Source material START

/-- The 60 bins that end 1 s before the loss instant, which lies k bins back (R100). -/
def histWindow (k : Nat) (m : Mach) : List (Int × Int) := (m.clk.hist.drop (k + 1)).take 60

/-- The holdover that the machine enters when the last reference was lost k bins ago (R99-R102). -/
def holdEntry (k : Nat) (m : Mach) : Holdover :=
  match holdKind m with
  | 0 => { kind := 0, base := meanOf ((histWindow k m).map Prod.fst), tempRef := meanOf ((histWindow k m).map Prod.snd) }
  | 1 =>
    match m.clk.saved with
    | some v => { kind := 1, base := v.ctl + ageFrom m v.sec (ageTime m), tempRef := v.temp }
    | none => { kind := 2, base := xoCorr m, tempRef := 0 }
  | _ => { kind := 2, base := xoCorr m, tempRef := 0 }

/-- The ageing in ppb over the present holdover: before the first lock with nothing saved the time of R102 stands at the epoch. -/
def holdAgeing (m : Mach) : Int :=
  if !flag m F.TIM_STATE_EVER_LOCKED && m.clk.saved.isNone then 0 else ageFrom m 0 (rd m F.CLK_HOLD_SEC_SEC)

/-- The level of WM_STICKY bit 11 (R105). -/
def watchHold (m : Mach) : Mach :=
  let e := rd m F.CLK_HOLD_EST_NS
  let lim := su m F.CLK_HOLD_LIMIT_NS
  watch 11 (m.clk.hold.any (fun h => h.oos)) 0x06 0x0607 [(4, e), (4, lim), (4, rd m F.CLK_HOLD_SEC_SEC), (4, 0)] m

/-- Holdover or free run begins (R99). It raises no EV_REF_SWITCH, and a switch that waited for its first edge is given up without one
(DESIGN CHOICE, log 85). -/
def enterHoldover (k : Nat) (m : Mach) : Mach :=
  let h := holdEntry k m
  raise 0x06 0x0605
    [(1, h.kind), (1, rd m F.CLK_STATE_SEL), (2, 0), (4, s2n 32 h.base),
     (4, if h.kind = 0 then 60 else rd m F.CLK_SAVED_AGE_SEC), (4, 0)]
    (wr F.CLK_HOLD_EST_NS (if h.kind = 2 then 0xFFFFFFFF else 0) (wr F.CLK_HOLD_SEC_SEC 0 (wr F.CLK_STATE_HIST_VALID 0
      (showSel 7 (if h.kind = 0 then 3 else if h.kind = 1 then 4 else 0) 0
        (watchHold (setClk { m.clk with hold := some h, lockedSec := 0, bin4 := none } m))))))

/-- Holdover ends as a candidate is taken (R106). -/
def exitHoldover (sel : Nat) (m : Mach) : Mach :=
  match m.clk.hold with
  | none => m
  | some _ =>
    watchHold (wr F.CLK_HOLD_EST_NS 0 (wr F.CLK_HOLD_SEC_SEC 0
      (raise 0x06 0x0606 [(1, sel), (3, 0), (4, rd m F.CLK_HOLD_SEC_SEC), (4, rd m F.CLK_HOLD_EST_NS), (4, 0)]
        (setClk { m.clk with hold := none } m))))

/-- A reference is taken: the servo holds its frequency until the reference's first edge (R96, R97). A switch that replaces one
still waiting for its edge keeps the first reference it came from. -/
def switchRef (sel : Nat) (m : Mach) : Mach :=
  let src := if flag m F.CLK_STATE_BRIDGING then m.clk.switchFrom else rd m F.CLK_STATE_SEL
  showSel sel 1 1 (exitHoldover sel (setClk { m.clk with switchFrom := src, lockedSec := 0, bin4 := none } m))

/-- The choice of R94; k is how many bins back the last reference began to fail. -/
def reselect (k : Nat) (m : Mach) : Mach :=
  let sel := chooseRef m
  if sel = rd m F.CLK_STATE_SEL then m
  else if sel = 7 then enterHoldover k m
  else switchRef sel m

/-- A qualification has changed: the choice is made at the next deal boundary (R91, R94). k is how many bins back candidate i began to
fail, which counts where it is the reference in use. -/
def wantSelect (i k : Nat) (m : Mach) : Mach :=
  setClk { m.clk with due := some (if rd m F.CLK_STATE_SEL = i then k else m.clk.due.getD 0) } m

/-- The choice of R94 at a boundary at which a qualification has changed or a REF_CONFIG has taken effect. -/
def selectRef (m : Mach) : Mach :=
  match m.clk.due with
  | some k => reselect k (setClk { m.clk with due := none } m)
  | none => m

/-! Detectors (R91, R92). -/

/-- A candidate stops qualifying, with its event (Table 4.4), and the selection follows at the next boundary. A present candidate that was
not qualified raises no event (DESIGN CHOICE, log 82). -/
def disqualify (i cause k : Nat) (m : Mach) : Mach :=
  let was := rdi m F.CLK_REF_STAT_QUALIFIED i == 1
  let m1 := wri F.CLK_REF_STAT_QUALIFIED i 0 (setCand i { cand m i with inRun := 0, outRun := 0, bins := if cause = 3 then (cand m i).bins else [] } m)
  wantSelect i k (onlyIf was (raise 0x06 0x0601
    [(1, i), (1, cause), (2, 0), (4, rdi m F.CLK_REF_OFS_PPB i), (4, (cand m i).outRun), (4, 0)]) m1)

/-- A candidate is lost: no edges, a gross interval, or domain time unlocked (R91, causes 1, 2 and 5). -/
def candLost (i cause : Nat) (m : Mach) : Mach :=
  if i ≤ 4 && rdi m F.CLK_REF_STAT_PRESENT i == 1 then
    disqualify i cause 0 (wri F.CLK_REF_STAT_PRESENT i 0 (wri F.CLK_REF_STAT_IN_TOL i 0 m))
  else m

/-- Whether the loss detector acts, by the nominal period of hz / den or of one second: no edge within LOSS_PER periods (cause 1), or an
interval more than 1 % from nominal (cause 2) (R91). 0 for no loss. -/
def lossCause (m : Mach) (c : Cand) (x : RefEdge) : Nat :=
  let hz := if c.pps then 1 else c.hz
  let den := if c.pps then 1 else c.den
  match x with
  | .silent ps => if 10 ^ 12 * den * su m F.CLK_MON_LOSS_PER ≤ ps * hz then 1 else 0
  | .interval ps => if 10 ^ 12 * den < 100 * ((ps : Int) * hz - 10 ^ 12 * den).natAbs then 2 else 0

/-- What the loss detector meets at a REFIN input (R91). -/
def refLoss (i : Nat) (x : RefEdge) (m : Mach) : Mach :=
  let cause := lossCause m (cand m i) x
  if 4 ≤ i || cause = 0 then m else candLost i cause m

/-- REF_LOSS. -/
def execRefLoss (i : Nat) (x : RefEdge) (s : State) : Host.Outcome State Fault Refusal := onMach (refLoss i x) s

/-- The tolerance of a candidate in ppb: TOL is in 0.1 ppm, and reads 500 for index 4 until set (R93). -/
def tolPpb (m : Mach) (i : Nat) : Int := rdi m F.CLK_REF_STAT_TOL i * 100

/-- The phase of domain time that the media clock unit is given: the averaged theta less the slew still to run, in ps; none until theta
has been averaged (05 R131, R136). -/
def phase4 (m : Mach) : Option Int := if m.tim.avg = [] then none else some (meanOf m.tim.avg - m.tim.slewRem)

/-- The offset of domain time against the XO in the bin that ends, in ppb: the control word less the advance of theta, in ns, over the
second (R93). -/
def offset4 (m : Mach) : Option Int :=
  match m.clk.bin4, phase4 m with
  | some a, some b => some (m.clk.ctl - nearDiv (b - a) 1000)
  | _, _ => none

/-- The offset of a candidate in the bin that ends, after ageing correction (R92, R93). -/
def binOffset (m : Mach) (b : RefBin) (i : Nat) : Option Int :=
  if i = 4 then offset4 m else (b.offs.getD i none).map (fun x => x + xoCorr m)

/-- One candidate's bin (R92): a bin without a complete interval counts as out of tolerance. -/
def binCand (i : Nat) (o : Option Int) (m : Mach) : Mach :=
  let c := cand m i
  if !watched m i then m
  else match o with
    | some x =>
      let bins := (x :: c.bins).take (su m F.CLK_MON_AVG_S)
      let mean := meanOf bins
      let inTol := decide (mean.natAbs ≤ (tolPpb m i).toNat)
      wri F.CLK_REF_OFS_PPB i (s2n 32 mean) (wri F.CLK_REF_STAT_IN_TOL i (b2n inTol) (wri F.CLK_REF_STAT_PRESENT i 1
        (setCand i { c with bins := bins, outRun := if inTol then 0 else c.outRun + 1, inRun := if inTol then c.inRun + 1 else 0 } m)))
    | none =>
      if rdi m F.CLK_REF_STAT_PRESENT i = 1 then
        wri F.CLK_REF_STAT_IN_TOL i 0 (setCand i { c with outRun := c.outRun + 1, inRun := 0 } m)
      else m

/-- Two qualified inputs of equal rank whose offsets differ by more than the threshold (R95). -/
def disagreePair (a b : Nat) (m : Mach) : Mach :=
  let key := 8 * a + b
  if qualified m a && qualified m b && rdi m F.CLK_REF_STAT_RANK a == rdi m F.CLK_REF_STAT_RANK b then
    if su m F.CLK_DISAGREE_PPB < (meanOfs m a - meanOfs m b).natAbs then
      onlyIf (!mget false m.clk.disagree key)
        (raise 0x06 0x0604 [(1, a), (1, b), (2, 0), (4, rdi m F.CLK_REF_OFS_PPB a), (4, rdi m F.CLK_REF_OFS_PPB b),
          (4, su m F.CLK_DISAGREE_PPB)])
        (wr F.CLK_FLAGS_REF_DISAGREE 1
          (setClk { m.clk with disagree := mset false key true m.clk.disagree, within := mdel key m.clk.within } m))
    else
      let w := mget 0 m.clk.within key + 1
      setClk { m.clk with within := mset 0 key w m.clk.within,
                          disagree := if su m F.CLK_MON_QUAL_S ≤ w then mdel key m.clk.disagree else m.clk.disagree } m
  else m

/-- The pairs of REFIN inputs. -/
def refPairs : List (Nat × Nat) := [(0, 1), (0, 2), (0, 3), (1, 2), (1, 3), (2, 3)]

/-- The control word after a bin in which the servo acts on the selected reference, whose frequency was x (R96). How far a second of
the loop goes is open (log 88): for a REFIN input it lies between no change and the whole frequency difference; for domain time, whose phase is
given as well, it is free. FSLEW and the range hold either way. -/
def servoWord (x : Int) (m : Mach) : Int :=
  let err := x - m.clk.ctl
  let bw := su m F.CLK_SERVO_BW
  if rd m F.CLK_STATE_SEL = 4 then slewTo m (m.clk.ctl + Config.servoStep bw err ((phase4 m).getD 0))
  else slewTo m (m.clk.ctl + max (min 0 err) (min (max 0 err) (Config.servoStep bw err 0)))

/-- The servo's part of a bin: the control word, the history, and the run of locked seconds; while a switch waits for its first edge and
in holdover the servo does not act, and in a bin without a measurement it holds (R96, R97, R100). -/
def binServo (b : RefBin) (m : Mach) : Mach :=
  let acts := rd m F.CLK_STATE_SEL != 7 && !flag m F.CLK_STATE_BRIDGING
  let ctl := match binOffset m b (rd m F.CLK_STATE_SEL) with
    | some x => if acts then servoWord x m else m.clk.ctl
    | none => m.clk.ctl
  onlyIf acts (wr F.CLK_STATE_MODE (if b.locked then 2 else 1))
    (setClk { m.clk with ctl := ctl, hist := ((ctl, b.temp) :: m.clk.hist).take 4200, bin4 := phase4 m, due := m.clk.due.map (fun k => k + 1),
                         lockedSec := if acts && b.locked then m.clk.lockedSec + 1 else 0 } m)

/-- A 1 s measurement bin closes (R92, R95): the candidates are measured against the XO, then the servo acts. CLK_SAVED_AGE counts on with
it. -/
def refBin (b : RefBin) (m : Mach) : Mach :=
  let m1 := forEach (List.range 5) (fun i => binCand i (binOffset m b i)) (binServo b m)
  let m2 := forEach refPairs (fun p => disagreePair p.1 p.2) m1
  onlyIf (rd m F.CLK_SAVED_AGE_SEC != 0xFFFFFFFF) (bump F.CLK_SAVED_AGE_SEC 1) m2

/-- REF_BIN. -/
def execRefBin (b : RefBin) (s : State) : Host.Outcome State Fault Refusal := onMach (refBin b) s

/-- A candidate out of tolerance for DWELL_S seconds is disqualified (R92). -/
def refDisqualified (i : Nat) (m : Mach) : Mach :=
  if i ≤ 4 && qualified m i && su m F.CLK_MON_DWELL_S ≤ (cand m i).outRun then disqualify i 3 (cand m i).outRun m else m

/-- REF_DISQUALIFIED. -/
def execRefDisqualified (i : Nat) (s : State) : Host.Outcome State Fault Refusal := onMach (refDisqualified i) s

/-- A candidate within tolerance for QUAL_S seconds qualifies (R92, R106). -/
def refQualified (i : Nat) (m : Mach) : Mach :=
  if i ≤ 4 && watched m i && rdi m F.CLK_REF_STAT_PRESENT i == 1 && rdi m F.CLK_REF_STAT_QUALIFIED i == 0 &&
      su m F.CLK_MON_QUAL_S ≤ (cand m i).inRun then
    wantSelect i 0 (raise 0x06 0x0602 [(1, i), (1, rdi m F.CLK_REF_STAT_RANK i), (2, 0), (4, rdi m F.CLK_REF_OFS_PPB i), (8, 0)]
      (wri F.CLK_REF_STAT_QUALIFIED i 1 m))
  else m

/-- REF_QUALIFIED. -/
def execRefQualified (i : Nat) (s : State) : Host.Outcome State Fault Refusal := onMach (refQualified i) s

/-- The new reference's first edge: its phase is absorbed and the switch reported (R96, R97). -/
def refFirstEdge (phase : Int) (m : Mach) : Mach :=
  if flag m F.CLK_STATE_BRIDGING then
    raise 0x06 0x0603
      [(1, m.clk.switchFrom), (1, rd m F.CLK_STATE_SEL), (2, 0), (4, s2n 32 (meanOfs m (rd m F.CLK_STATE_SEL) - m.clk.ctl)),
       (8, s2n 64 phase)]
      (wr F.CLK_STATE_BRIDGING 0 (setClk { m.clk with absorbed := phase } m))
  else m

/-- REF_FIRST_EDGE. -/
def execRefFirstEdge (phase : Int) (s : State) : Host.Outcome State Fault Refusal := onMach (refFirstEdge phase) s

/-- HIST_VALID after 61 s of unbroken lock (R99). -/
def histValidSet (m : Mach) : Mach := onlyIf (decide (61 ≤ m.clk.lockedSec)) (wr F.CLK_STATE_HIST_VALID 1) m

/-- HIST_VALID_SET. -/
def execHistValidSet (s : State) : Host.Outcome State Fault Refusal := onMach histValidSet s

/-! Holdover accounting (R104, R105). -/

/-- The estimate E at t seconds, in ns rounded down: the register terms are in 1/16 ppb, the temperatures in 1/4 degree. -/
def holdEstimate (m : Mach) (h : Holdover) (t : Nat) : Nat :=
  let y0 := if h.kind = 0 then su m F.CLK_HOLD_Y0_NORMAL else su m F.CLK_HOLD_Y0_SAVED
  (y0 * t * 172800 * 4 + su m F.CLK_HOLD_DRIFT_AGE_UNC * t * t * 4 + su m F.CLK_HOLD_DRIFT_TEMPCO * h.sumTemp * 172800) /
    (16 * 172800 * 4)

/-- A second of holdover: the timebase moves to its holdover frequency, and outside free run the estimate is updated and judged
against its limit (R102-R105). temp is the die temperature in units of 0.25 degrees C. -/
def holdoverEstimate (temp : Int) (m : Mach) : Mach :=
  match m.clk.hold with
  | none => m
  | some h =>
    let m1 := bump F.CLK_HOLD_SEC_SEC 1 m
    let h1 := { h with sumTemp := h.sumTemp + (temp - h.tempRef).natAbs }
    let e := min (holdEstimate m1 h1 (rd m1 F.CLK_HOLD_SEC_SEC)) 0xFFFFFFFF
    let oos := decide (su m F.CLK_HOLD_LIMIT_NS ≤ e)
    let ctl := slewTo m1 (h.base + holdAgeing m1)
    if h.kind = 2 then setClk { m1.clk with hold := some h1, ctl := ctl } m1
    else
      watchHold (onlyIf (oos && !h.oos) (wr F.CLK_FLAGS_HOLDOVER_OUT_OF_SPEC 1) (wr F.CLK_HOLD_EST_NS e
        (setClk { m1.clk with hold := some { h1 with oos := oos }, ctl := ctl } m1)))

Source material END

**Exercise requirements**
How many lines in the material contain the string "decide"? Reply with the number and nothing else.

**Answer space**
3